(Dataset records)
[Start of Attachment]

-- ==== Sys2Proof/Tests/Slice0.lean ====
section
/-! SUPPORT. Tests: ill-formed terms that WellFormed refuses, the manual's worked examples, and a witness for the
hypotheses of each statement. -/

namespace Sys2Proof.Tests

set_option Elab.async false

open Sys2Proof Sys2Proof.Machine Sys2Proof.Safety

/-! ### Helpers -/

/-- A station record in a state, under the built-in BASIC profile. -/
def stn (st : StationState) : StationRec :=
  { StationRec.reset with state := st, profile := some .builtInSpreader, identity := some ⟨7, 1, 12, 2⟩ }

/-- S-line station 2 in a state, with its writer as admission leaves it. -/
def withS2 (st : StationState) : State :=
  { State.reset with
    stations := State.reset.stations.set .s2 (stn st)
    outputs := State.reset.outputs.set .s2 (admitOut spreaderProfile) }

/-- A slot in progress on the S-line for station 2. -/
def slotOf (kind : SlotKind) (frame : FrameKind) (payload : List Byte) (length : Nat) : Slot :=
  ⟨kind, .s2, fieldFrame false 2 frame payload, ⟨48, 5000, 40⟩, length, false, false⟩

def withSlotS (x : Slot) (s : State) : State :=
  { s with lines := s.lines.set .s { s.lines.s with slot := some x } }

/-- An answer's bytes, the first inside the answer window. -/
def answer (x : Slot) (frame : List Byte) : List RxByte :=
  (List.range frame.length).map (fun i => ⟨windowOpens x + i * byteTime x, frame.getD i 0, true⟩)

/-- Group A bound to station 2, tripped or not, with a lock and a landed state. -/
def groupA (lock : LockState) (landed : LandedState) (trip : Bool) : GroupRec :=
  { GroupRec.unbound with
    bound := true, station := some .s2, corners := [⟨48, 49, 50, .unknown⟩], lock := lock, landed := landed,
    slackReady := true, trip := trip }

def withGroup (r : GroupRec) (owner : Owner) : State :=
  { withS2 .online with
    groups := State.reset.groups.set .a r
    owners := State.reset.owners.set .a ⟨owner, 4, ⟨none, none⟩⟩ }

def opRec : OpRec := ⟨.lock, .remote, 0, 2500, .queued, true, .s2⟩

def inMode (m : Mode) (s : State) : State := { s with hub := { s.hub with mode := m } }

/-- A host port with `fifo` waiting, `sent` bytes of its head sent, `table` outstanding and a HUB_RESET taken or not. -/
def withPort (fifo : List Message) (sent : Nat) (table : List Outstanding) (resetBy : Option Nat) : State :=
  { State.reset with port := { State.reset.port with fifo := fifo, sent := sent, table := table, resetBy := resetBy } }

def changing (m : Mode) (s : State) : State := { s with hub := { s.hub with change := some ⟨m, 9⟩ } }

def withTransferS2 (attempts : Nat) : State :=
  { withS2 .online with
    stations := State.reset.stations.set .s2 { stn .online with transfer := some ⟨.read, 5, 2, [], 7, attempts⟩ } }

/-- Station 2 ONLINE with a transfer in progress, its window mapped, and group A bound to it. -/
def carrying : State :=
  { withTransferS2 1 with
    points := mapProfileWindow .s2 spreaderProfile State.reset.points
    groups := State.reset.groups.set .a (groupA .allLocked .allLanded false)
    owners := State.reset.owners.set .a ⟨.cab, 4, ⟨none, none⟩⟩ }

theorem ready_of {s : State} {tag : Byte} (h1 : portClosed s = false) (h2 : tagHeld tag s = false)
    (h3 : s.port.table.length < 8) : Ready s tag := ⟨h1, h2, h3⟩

[End of Attachment]
[Start of Attachment]

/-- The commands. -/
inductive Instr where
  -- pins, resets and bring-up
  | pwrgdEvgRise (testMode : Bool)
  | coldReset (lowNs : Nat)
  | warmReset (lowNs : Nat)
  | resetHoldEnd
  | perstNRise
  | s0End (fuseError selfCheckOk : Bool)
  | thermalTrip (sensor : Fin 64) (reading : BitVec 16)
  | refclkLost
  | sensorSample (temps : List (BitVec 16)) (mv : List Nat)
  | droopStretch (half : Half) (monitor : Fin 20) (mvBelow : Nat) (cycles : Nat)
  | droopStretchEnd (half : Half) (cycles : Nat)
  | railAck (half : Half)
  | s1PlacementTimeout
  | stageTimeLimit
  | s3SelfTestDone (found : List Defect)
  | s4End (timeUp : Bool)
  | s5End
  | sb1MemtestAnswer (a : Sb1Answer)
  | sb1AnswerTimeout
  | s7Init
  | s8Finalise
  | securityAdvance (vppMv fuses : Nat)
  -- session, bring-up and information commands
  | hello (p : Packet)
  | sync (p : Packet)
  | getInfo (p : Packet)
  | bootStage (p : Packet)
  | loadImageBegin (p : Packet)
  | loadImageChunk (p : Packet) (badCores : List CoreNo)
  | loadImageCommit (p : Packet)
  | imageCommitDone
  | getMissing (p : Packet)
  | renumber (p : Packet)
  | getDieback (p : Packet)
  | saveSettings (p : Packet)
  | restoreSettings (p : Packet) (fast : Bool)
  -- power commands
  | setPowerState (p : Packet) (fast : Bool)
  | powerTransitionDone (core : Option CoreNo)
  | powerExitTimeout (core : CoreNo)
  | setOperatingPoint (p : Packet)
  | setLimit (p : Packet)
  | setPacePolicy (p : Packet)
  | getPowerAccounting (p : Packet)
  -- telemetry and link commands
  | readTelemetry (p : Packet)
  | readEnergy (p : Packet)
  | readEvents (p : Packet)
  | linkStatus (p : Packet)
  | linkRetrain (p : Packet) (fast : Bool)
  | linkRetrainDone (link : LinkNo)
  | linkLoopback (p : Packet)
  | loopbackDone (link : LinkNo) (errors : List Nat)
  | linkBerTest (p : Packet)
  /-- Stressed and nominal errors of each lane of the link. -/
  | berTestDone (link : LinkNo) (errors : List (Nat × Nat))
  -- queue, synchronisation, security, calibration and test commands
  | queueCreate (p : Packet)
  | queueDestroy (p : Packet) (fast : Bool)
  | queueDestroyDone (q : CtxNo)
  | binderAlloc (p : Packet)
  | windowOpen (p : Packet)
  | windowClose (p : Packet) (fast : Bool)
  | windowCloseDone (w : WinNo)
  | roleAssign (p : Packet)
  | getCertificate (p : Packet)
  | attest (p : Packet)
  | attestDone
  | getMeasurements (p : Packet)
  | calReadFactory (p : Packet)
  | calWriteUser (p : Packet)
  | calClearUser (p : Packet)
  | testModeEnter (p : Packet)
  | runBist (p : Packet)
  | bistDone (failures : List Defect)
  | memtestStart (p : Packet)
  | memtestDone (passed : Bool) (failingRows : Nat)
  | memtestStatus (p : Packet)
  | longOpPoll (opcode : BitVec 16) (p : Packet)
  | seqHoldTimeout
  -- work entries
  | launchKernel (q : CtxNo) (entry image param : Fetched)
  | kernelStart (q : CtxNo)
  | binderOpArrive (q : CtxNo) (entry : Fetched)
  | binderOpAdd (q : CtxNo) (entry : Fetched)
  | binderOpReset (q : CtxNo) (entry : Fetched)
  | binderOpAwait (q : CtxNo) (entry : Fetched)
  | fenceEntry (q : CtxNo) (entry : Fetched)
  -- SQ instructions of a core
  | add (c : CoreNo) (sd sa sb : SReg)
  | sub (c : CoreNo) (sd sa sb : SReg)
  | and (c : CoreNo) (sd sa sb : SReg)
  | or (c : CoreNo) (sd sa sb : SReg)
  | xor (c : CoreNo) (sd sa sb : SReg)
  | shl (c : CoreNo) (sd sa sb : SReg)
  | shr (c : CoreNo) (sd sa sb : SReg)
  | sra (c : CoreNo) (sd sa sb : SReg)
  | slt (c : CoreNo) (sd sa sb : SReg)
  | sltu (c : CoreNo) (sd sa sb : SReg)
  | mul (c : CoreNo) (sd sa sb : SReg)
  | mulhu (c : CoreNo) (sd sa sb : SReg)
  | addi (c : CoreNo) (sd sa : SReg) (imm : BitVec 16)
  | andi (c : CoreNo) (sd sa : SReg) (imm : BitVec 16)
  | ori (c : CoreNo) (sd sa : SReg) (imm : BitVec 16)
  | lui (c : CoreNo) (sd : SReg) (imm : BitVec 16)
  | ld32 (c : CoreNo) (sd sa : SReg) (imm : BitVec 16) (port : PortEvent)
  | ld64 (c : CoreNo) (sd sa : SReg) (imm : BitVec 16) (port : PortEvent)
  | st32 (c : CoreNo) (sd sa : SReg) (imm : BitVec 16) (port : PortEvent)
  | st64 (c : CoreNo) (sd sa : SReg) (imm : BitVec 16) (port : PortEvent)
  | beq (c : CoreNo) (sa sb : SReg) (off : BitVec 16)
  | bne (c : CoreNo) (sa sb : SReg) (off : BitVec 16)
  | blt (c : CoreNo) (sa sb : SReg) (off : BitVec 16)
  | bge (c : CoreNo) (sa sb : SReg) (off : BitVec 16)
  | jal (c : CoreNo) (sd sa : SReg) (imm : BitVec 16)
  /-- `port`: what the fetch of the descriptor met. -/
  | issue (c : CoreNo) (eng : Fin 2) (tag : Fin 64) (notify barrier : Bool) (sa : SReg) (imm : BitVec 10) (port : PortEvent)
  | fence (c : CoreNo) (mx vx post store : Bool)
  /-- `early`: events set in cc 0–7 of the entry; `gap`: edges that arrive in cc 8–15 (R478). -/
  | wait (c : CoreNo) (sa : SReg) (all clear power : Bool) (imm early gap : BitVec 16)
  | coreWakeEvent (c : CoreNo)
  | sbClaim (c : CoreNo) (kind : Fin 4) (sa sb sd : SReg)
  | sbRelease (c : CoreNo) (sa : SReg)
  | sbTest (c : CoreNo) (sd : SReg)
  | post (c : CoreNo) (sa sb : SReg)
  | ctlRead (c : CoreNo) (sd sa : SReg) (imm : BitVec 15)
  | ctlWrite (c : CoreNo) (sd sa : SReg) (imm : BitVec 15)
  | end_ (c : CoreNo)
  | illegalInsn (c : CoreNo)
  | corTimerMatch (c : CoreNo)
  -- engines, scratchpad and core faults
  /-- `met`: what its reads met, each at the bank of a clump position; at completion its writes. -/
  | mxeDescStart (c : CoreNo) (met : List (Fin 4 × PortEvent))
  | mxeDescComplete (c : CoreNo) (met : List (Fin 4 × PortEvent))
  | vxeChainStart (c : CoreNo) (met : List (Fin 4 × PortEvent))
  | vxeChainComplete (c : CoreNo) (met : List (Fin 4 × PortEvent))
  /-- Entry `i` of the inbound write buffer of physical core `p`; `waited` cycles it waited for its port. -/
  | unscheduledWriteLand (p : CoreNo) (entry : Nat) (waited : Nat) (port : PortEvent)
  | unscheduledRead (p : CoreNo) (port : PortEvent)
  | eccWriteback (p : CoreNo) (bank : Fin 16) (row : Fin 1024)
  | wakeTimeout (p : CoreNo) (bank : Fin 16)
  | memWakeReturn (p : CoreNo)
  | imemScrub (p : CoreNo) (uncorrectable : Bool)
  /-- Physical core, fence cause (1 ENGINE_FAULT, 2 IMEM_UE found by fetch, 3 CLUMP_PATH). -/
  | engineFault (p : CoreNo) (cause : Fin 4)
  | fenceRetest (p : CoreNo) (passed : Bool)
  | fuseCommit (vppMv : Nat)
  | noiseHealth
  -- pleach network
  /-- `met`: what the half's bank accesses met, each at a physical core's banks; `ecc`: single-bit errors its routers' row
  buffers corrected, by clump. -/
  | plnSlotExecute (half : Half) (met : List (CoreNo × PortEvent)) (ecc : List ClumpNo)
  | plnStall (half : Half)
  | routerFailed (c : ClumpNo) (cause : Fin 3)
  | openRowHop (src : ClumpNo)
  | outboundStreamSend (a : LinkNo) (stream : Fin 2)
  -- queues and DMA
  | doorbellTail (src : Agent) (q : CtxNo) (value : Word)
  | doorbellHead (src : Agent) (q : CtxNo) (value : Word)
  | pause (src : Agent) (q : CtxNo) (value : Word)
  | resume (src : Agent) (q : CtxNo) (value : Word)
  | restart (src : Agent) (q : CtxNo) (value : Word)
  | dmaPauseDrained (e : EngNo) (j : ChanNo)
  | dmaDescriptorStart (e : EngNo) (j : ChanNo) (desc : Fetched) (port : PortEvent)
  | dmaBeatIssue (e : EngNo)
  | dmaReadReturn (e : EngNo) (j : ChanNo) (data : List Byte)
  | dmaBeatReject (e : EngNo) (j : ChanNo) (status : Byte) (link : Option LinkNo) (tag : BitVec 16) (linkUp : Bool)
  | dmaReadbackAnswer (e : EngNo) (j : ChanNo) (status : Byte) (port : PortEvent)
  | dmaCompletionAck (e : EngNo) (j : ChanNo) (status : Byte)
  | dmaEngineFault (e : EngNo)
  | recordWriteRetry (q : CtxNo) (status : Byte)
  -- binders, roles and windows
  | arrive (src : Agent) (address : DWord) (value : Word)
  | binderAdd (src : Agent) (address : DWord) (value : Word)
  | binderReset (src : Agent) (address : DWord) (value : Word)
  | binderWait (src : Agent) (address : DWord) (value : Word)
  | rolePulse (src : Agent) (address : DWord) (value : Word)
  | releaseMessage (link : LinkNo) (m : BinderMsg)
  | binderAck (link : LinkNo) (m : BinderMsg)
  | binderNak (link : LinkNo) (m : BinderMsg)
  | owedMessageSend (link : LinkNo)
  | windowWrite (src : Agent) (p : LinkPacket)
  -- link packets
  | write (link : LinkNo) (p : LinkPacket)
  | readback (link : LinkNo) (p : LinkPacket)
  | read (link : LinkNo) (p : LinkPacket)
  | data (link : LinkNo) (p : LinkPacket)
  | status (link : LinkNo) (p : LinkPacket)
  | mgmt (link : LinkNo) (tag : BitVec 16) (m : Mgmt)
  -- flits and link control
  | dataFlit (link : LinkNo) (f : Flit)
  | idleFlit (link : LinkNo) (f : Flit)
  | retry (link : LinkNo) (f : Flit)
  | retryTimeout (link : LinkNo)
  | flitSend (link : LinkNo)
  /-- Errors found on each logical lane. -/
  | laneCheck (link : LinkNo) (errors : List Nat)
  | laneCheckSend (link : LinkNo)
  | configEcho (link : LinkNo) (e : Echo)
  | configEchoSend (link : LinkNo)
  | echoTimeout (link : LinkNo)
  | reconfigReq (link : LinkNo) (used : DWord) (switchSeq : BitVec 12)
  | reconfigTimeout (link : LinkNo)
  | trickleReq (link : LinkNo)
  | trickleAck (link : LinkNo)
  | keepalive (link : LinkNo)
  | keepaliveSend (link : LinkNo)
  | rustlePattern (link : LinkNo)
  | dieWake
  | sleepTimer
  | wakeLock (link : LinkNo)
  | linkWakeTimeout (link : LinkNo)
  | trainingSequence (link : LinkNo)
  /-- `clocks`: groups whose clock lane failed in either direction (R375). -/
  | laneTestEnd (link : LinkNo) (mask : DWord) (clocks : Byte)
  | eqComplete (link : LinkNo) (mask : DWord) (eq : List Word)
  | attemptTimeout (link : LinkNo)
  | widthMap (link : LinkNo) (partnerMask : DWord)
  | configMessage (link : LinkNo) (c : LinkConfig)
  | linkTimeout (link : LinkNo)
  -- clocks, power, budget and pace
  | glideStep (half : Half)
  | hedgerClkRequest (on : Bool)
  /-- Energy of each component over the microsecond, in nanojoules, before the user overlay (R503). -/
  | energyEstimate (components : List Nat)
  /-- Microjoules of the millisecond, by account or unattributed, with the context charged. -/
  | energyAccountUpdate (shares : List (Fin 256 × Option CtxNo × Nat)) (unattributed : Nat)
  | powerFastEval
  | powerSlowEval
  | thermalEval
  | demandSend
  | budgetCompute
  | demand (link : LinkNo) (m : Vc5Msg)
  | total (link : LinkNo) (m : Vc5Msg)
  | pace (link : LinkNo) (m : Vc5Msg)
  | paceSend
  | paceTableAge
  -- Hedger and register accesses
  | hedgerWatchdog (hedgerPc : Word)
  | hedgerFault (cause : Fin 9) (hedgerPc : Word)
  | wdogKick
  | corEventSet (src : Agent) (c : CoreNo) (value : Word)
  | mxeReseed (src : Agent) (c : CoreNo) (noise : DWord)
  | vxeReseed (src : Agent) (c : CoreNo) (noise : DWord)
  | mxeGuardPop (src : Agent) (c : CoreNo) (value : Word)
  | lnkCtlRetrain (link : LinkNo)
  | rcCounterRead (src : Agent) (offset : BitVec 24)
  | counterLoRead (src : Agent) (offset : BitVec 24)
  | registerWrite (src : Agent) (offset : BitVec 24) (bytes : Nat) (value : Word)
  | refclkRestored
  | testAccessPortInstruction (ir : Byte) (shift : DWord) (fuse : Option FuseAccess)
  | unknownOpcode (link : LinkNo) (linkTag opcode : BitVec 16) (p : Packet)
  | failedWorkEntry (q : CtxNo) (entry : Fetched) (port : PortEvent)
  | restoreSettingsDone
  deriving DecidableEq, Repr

[End of Attachment]

**What you will do**
From the records, copy out each line that includes the string "accesses".

**Exercise response**
  /-- `met`: what the half's bank accesses met, each at a physical core's banks; `ecc`: single-bit errors its routers' row
  -- Hedger and register accesses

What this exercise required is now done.